I found an alorithm that produces a puzzling pattern (video)

2    23 Oct 2016 18:10 by u/JaumeRibas

I apologize for my English, I'm not a native speaker.

The algorithm is explained here

This is how it looks like when the initial value is 10000

But the puzzling pattern appears when a larger initial value is used. Here is a 'slice' of the grid when the initial value is 20 million (wait a little for the pattern to show up)

(The video stops before the algorithm reaches the end)

Here is a closeup of the same pattern at a slower frame rate: 20 million closeup

If that wasn't enough, I noticed that if I used a different color map, a new pattern was revealed at the center of the grid. Here is the same algorithm with initial value 100 billion using a different color map

If you want to reproduce the results here is a console app with source code

I'm completely clueless about this. I just wanted to share my findings and know what you think about it.

3 comments

1

what you think about it

Nothing special. If you take a look at the xscreensaver package and related ones like xscreensaver-gl and xscreensaver-gl-extra you'll see there are many algorithms that produce interesting and unique patterns. projectM is the same but applied to music visualization - based on the much older MilkDrop project, which had thousands of visualizations developed over the years.

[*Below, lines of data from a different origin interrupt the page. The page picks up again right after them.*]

-- ==== Sys2Proof/Machine/Flume.lean ====
section
/-! DEFINITION. Flume lanes: frames and messages, out-lane and in-lane states, latency measurement (R245 to R266). -/

namespace Sys2Proof.Machine

def ilOf (s : State) (n : Nat) : ILane := (tabGet s.ils n).getD ILane.fresh

def setIl (n : Nat) (v : ILane) (s : State) : State := { s with ils := tabSet ILane.fresh s.ils n v }

/-! ### State codes (R257, R261) -/

def olOff : Nat := 0
def olTrain : Nat := 1
def olRun : Nat := 2
def olHold : Nat := 3
def olClosing : Nat := 4
def olSt (s : State) (n : Nat) : Nat := s.rd F.FLM_OL_STAT_STATE n

def ilOff : Nat := 0
def ilAcquire : Nat := 1
def ilMeasure : Nat := 2
def ilRun : Nat := 3
def ilLost : Nat := 4
def ilIsolated : Nat := 5
def ilSt (s : State) (n : Nat) : Nat := s.rd F.FLM_IL_STAT_STATE n

/-! ### Frames (R246, R250 to R253) -/

/-- Chain time of the present tick in whole ticks. -/
def ctTicks (s : State) : Nat := s.rd F.GLB_CT_TICKS 0

/-- Index of the frame assembled in this tick in its superframe (R246). -/
def olFrame (s : State) (n : Nat) : Nat := ctTicks s / pSlot s n % 66

/-- A frame is assembled in this tick. -/
def olDue (s : State) (n : Nat) : Bool := ctTicks s % pSlot s n == 0

/-- The message of the superframe whose frame 0 has chain time `ct` (R253). -/
def olMsg (s : State) (n ct : Nat) : Nat :=
  let st := olSt s n
  let order := if st == olTrain then 1 else if st == olClosing then 2 else s.rd F.FLM_OL_CTL_ORDER n
  let o := olOf s n
  order + ct * 2 ^ 8 + o.valid * 2 ^ 72 + o.dbl * 2 ^ 88 + n * 2 ^ 96 + s.rd F.GLB_ADDR_ADDR 0 * 2 ^ 100
    + s.rd F.FLM_OL_HCFG_HCFG n * 2 ^ 128

/-- One step of the CRC of R252 over a content bit. -/
def crc32Bit (c : Nat) (b : Nat) : Nat := if (c ^^^ b) % 2 == 1 then (c / 2) ^^^ 0xEDB88320 else c / 2

/-- The CRC over the low `n` bits of a number, lowest first. -/
def crc32Bits (v : Nat) : Nat → Nat → Nat
  | 0, c => c
  | n + 1, c => crc32Bits (v / 2) n (crc32Bit c (v % 2))

/-- CRC-32 of IEEE 802.3 over `n` bits (R252). -/
def crc32 (v n : Nat) : Nat := crc32Bits v n 0xFFFFFFFF ^^^ 0xFFFFFFFF

/-- Content bits 0 to 571 of a frame (R250). -/
def frameBits (seq ctLo cmd a b : Nat) (slots : List Nat) : Nat :=
  seq + ctLo * 2 ^ 16 + cmd * 2 ^ 24 + a * 2 ^ 28 + b * 2 ^ 44 +
    ((List.range 16).zip slots).foldl (fun v e => v + e.2 * 2 ^ (60 + 32 * e.1)) 0

/-- An out-lane assembles and sends its frame of this tick (R251). -/
def olSend (n : Nat) (s : State) : State :=
  let st := olSt s n
  if st == olOff || !olDue s n || (olOf s n).lastT == some s.now then s
  else
    let j := olFrame s n
    let p := pSlot s n
    let ct0 := uns 64 ((s.ct : Int) - 256 * ((j * p : Nat) : Int))
    let o := olOf s n
    let fresh := j == 0 || o.lastT.isNone
    let msg := if fresh then olMsg s n ct0 else o.msg
    let hold := st == olHold
    let cmd := msg / 2 ^ (3 * j) % 8 + 8 * b2n hold
    let mark := if s.on F.FLM_OL_CTL_MARK_EN n then s.rd F.PLY_MARK_OUT (s.rd F.FLM_OL_CTL_MPLAYER n) else 0
    let slots := (List.range 16).map (fun m => (tabGet o.slots m).getD 0)
    let ctLo := ctTicks s / p % 256
    let crc := crc32 (frameBits o.seq ctLo cmd o.pat mark slots) 572
    let whole := if j == 0 then !hold || s.on F.CLK_STAT_FLUME_LOCK 0 else o.whole
    let o1 := { o with
      seq := (o.seq + 1) % 65536, msg := msg, lastT := some s.now, holds := if hold then o.holds + 1 else o.holds
      whole := if j == 65 then false else whole
      sf := if j == 65 && whole then o.sf + 1 else o.sf
      sent := if j == 0 then ((s.ct, 4 * s.now + s.rd F.FLM_OL_LAT_LAT n) :: o.sent).take 4 else o.sent }
    let s1 := setOl n o1 ((s.wr F.FLM_OL_EVT_SEQ n o.seq).tally F.FLM_OL_FRAMES_COUNT n)
    { s1 with out := s1.out ++ [Out.frame n o.seq ctLo cmd o.pat mark slots crc] }

/-! ### Out-lane states (R257, R258) -/

/-- An out-lane enters a state: its superframes there are counted anew. -/
def olTo (n st : Nat) (s : State) : State :=
  setOl n { olOf s n with sf := 0, whole := false, holds := 0 } (s.wr F.FLM_OL_STAT_STATE n st)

My point is there's nothing abnormal in your videos except the human mind being greatly interested in trying to make sense out of random patterns and the human spirit liking to look at those oh-so-satisfying, slowly-evolving abstract animations. If you think that is something you'd like to continue working on I'd suggest taking a look at those cool open-source projects I mentioned. The first video would make a pretty cool screensaver and projectM deserves a ton more visualizations than it has today, if you'd like to help!

EDIT I'm on Linux but projectM works on many audio players like Amarok and Clementine, which run on any major OS. xscreensaver seems to have a Windows port at least but I doubt it's much used. Saying that in case you're running Windows of Mac.

0

Oooh, GPLv3, very nice. I think I'll see what's going on here tomorrow.